I just finished creating a lexer for the DM language, and I was wondering: is there a [E]BNF somewhere for the language?
I assume the C BNF might be a good start, but if one exists already that would be better :)
May 5 2014, 5:43 pm
|
|
Nopers, sorry.
|
Out of curiosity: is a standard lexer/parser not used internally (i.e., is the parsing done entirely by hand?)
|
In response to Liquidweaver
|
|
Liquidweaver wrote:
Out of curiosity: is a standard lexer/parser not used internally (i.e., is the parsing done entirely by hand?) BYOND's VM/Bytecode was written by Dan back in 95-98. Back then there really wasn't much open-source information on compilers freely available outside of university settings. It's anyone's guess how he constructed the lexical parser. |
I recommend trying to get in touch with Jp. I believe he was working on this some time ago for Scintilla or a similar project. He might have something, at the very least, for you to go on.
|
DM does not use a standard lexical parser. (I'm not entirely sure how that would work with the indent-sensitive language, but presumably EBNF can manage.) Good luck working up the EBNF grammar. I'm very curious to see how it ends up.
|
Sure.
You are completely correct that a lexer designed for a context-free grammar would not properly tokenize an "off-sides" language like DM. The indentation gives it context. I had to take a standard tokenizer and add state. Also, handling the nested bracket syntax in strings requires a stateful tokenizer. |
Coincidentally I just dropped by to upload something to my member filespace.

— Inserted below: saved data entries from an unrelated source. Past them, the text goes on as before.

/-- Loads, stores and atomics (16 R275). -/
def decodeMemory (r : Raw) : Option Instr :=
  match r.op.toNat, r.len with
  | 0xB0, .w64 =>
    do some (.vld r.h r.km (← MemType.ofCode false r.modHi) (← Order.ofCode r.modOrder) (← Scope.ofCode r.modLow) r.d (← SReg.ofByte r.a) (← Index.ofControl r.c r.b) (scaleOf r.c))
  | 0xB0, .w96 =>
    do some (.vld96 r.h r.km (← MemType.ofCode false r.modHi) (← Order.ofCode r.modOrder) (← Scope.ofCode r.modLow) r.d (← SReg.ofByte r.a) (← Index.ofControl r.c r.b) (scaleOf r.c) r.imm32)
  | 0xB0, .w128 =>
    do some (.vld128 r.h r.km (← MemType.ofCode false r.modHi) (← Order.ofCode r.modOrder) (← Scope.ofCode r.modLow) r.d (← SReg.ofByte r.a) (← Index.ofControl r.c r.b) r.imm32 r.immHi)
  | 0xB1, .w64 =>
    do some (.vst r.h r.km (← MemType.ofCode false r.modHi) (← Order.ofCode r.modOrder) (← Scope.ofCode r.modLow) r.d (← SReg.ofByte r.a) (← Index.ofControl r.c r.b) (scaleOf r.c))
  | 0xB1, .w96 =>
    do some (.vst96 r.h r.km (← MemType.ofCode false r.modHi) (← Order.ofCode r.modOrder) (← Scope.ofCode r.modLow) r.d (← SReg.ofByte r.a) (← Index.ofControl r.c r.b) (scaleOf r.c) r.imm32)
  | 0xB1, .w128 =>
    do some (.vst128 r.h r.km (← MemType.ofCode false r.modHi) (← Order.ofCode r.modOrder) (← Scope.ofCode r.modLow) r.d (← SReg.ofByte r.a) (← Index.ofControl r.c r.b) r.imm32 r.immHi)
  | 0xB2, .w128 =>
    do some (.vldl r.h r.km (← Order.ofCode r.modOrder) (← Scope.ofCode r.modLow) r.d (← SReg.ofByte r.a) r.b r.c (r.imm.extractLsb' 0 8) (r.imm.extractLsb' 8 8))
  | 0xB3, .w64 =>
    do some (.vcst r.h r.km (← MemType.ofCode false r.modHi) (← Order.ofCode r.modOrder) (← Scope.ofCode r.modLow) r.d (← SReg.ofByte r.a))
  | 0xB3, .w96 =>
    do some (.vcst96 r.h r.km (← MemType.ofCode false r.modHi) (← Order.ofCode r.modOrder) (← Scope.ofCode r.modLow) r.d (← SReg.ofByte r.a) r.imm32)
  | 0xB3, .w128 =>
    do some (.vcst128 r.h r.km (← MemType.ofCode false r.modHi) (← Order.ofCode r.modOrder) (← Scope.ofCode r.modLow) r.d (← SReg.ofByte r.a) r.imm32 r.immHi)
  | 0xB4, .w64 =>
    do some (.sld r.h (← MemType.ofCode true r.modHi) (← Order.ofCode r.modOrder) (← Scope.ofCode r.modLow) (← SReg.ofByte r.d) (← SReg.ofByte r.a))
  | 0xB4, .w96 =>
    do some (.sld96 r.h (← MemType.ofCode true r.modHi) (← Order.ofCode r.modOrder) (← Scope.ofCode r.modLow) (← SReg.ofByte r.d) (← SReg.ofByte r.a) r.imm32)
  | 0xB5, .w64 =>
    do some (.sst r.h (← MemType.ofCode true r.modHi) (← Order.ofCode r.modOrder) (← Scope.ofCode r.modLow) (← SReg.ofByte r.d) (← SReg.ofByte r.a))
  | 0xB5, .w96 =>
    do some (.sst96 r.h (← MemType.ofCode true r.modHi) (← Order.ofCode r.modOrder) (← Scope.ofCode r.modLow) (← SReg.ofByte r.d) (← SReg.ofByte r.a) r.imm32)
  | 0xB6, .w64 =>
    do some (.atom r.h r.km (← MemType.ofCode false r.modHi) (← AtomOp.ofCode r.sub) (← Order.ofCode r.modOrder) (← Scope.ofCode r.modLow) r.d (← SReg.ofByte r.a) r.b r.c)
  | 0xB6, .w96 =>
    do some (.atom96 r.h r.km (← MemType.ofCode false r.modHi) (← AtomOp.ofCode r.sub) (← Order.ofCode r.modOrder) (← Scope.ofCode r.modLow) r.d (← SReg.ofByte r.a) r.b r.c r.imm32)
  | 0xB6, .w128 =>
    do some (.atom128 r.h r.km (← MemType.ofCode false r.modHi) (← AtomOp.ofCode r.sub) (← Order.ofCode r.modOrder) (← Scope.ofCode r.modLow) r.d (← SReg.ofByte r.a) (← Index.ofControl (r.imm.extractLsb' 32 8) r.b) r.c r.imm32 (r.imm.extractLsb' 40 24))
  | 0xB7, .w64 =>
    do some (.satom r.h (← MemType.ofCode true r.modHi) (← AtomOp.ofCode r.sub) (← Order.ofCode r.modOrder) (← Scope.ofCode r.modLow) (← SReg.ofByte r.d) (← SReg.ofByte r.a) (← SReg.ofByte r.b) (← (if r.sub = 2 then (SReg.ofByte r.c).map some else some none)))
  | 0xB7, .w96 =>
    do some (.satom96 r.h (← MemType.ofCode true r.modHi) (← AtomOp.ofCode r.sub) (← Order.ofCode r.modOrder) (← Scope.ofCode r.modLow) (← SReg.ofByte r.d) (← SReg.ofByte r.a) (← SReg.ofByte r.b) (← (if r.sub = 2 then (SReg.ofByte r.c).map some else some none)) r.imm32)
  | _, _ => none
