/-- What stands at an address of code. -/
inductive AtPc where
  | instr (i : Instr) (len : Nat) (s : State)
  | illegal (parcel : Word) (s : State)
  | fault (cause va : Nat)
  | wait (s : State)

/-- Decodes at an address: an instruction that would cross a 32-byte boundary is illegal (12 R202). -/
def State.decodeAt (s : State) (cl row pc : Nat) : AtPc :=
  match s.fetchBlock cl row pc with
  | .fault c va => .fault c va
  | .wait s => .wait s
  | .block bs s =>
    let ps := parcelsOfBytes (bs.drop (pc % 32))
    match decodeParcels ps with
    | some (i, len) => .instr i len s
    | none => .illegal (ps.headD 0) s

/-- What the ENTRY check finds (14 R234). -/
inductive EntryCheck where
  | ok (s : State)
  | noEntry
  | fault (cause va : Nat)
  | wait (s : State)

/-- Looks for ENTRY at an address, past FILL parcels (14 R234). -/
def State.checkEntry (s : State) (cl row : Nat) : Nat → Nat → EntryCheck
  | 0, _ => .noEntry
  | fuel + 1, pc =>
    match s.decodeAt cl row pc with
    | .fault c va => .fault c va
    | .wait s => .wait s
    | .illegal _ _ => .noEntry
    | .instr i _ s =>
      match i with
      | .fill => s.checkEntry cl row fuel ((pc + 4) % 2 ^ 64)
      | .entry _ => .ok s
      | _ => .noEntry

/-- How far the ENTRY check looks through FILL parcels (DEDUCED, log 69). -/
def entryFuel : Nat := 2 ^ 62

/-- The exact fault of a fetch (14 R229). -/
def fetchTrap (pc cause va : Nat) : TrapRec :=
  { cause := cause, iaddr := pc, resume := pc, vaddr := va, access := 4 }

/-- Goes on at a target that must hold ENTRY: the wave has moved there when a check fails (14 R229, R234). -/
def jumpEntry (s : State) (t : Nat) (link : Option Nat) : Attempt State :=
  let moved (s : State) : State :=
    let s := s.updW (fun w => { w with pc := t })
    match link with
    | some x => s.setS 127 (BitVec.ofNat 64 x)
    | none => s
  let unchecked (s : State) : State := (moved s).updW (fun w => { w with needEntry := true })
  match s.checkEntry s.cur.1 s.cur.2 entryFuel t with
  | .ok s' => .ok (moved s')
  | .wait _ => holdWith .dep (fun o =>
      match o.checkEntry o.cur.1 o.cur.2 entryFuel t with
      | .wait o' => o'
      | _ => o)
  | .noEntry => .error (.trap (fun _ => unchecked s) { cause := 0x12, iaddr := s.w.pc, resume := t })
  | .fault c va => .error (.trap (fun _ => unchecked s) (fetchTrap t c va))

end Sys2Proof.Machine
end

Very simple lexing/parsing code I hacked up over a few hours here: http://www.byond.com/members/Jp/files/dreamcatcher.zip . Almost certainly awful and primitive, but might be worth looking at. Parses out types and variables from a DM file without procs, verbs, preprocessor statements, couple of other things probably. This is a Scintilla lexer for DM: http://files.byondhome.com/Jp/dmlex/LexDM.cxx . That's for code highlighting and folding, not full-blown parsing, so it's much simpler and probably less useful. IIRC my approach was a stateful Flex lexer - kept a count of how many indent levels I was at, when that increased generated an INDENT token, when it decreased generated a DEDENT token (and had braces generate those too). Had to have NEWLINE as a token, though, because otherwise distinguishing these two cases wasn't possible: a/b Python lexing/grammar might be worth looking into. It was a thought I always had, but I was too lazy to do it. |
I'm working on a Bison/Flex parser as part of an open source C++ API I'm creating.
https://github.com/N3X15/OpenBYOND/blob/dev/openbyond-core/ grammar |
If I'm not very much mistaken, that grammar you're basing stuff on - the one you've credited to 'nan0desu' - is, in fact, the code I wrote all the way back in 2010. I've linked to my version of the files above, here's the blog post I wrote about it in 2010.
I don't mind too much - not only is the code in your openbyond-core very, very different by now, but the original grammar stuff I was fiddling with was pretty primitive, and also as far as I'm concerned it was public domain. I am a bit put out by nan0desu claiming to have written the code. |
Wouldn't calling such project "OpenBYOND" be some sort of a trademark issue or something?
|
In response to Laser50
|
|
Jp wrote:
If I'm not very much mistaken, that grammar you're basing stuff on - the one you've credited to 'nan0desu' - is, in fact, the code I wrote all the way back in 2010. I've linked to my version of the files above, here's the blog post I wrote about it in 2010. My apologies, I'll correct that ASAP. Laser50 wrote: Wouldn't calling such project "OpenBYOND" be some sort of a trademark issue or something? Probably. I will happy change the name of the project if BYOND asks. It was just a quick and easy name, since I have the creativity of a doorknob. |